#### [Goal of the exercise]
Take the data below and copy exactly the lines starting at the one with "l.foldl (fun acc p =>" and finishing at the one with "else acc ++ [(p.1, p.2, p.2)]) []", both included.

Saved entries:

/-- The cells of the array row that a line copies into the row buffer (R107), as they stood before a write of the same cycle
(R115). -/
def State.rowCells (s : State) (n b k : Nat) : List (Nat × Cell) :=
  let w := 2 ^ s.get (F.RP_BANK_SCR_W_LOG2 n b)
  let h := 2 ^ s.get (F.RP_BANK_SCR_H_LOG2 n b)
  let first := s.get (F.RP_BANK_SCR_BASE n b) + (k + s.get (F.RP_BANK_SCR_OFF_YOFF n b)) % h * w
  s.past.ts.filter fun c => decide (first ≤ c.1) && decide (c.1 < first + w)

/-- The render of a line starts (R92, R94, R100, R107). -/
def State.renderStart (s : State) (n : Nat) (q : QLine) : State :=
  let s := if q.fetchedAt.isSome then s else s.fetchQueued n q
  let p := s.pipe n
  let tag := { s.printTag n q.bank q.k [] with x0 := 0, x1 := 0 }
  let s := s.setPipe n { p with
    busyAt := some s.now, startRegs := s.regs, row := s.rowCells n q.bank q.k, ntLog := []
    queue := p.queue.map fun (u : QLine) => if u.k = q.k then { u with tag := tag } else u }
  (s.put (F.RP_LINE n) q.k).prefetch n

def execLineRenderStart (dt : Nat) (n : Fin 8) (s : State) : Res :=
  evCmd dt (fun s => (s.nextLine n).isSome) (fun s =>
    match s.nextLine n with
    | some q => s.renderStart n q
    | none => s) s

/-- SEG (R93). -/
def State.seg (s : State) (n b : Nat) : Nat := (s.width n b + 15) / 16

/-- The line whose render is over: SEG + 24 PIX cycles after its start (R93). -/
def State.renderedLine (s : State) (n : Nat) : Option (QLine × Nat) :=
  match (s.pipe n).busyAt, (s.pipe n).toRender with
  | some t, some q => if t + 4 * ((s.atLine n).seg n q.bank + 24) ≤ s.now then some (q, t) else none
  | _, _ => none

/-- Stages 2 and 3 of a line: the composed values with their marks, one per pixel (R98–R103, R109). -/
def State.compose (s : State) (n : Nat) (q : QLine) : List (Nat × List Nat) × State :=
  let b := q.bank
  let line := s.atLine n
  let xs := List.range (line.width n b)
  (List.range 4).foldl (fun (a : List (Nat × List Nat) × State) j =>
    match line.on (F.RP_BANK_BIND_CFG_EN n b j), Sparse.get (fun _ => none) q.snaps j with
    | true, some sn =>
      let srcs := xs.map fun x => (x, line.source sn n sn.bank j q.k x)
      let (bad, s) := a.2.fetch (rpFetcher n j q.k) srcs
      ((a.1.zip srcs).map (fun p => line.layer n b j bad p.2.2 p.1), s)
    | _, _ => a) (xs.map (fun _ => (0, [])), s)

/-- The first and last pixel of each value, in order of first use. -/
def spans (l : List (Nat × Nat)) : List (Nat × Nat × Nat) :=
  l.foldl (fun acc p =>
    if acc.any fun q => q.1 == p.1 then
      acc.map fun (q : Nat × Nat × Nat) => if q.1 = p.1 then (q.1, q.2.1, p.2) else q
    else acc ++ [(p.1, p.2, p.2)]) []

---

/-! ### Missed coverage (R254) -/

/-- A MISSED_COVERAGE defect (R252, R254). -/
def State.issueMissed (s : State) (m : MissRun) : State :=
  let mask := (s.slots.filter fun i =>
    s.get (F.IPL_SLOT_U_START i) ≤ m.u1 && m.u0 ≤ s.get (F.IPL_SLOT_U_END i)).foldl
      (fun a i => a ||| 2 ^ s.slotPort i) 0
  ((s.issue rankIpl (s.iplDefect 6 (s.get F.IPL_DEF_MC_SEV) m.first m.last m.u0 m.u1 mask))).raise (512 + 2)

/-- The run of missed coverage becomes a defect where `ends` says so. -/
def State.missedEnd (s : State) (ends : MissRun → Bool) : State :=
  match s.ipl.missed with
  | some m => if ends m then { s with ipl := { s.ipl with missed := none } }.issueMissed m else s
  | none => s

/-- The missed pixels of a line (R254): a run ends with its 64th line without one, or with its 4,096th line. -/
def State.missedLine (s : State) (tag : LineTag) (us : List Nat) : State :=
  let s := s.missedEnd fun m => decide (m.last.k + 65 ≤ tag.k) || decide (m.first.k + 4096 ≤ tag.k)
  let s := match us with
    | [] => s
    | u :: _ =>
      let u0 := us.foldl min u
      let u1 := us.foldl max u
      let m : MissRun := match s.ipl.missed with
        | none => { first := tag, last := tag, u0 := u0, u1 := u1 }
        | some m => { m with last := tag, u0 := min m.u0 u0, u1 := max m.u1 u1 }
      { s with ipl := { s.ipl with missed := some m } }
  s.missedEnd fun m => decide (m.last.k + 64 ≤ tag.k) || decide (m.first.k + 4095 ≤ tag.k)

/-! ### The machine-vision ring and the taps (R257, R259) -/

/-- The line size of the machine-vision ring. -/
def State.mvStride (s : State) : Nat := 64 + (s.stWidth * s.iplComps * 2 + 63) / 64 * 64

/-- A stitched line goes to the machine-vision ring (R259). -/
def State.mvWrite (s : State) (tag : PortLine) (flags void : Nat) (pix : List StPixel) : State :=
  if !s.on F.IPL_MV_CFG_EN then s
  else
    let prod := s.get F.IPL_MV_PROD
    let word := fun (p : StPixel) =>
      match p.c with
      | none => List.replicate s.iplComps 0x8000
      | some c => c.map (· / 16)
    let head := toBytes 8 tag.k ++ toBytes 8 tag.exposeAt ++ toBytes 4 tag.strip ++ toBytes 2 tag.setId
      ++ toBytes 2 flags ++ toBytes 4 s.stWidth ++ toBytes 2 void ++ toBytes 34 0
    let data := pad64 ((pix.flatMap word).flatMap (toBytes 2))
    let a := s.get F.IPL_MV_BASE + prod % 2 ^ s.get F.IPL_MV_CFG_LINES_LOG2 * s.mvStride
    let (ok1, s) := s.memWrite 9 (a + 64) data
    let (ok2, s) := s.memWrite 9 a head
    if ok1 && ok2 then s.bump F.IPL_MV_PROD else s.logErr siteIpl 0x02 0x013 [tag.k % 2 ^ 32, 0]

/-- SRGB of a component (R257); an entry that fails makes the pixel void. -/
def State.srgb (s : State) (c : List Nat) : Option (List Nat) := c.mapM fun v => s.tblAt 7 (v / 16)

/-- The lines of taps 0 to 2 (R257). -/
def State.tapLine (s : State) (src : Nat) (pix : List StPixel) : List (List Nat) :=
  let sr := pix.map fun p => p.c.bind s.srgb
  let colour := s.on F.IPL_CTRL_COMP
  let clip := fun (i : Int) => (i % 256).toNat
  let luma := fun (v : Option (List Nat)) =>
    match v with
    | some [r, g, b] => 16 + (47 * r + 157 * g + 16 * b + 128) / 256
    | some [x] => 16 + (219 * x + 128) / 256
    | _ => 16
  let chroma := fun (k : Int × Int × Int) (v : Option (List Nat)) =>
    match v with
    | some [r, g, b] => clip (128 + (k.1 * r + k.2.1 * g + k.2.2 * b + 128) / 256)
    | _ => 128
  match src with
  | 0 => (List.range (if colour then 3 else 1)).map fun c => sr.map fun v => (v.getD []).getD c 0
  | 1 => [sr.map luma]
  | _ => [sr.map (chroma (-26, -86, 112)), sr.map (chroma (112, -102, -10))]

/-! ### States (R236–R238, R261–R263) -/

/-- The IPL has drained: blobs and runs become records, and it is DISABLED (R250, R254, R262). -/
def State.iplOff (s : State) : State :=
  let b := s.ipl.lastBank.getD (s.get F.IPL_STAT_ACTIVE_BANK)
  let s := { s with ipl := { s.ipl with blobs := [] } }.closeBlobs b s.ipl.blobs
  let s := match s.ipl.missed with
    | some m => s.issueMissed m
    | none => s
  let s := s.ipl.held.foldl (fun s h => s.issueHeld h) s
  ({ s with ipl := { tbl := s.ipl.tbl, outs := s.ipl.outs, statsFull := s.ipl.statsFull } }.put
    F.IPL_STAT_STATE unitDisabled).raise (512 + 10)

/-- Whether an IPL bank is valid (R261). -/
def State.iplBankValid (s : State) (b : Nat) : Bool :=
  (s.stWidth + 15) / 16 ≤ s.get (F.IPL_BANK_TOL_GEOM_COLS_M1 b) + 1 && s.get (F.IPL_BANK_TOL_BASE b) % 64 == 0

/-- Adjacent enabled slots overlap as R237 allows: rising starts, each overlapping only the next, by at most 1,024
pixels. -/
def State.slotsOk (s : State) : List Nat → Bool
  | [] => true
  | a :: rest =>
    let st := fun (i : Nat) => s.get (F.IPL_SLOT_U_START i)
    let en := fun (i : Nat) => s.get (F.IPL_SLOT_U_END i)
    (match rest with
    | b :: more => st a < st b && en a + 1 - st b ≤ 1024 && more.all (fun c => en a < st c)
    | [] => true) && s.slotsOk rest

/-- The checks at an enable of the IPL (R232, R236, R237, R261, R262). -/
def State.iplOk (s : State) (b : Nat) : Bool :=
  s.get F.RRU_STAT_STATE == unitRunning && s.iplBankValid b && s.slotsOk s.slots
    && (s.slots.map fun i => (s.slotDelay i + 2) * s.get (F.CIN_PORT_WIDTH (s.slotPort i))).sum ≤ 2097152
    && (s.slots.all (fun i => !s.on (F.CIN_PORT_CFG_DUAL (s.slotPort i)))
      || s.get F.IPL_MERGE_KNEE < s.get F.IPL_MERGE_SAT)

#### [Exercise output]
  l.foldl (fun acc p =>
    if acc.any fun q => q.1 == p.1 then
      acc.map fun (q : Nat × Nat × Nat) => if q.1 = p.1 then (q.1, q.2.1, p.2) else q
    else acc ++ [(p.1, p.2, p.2)]) []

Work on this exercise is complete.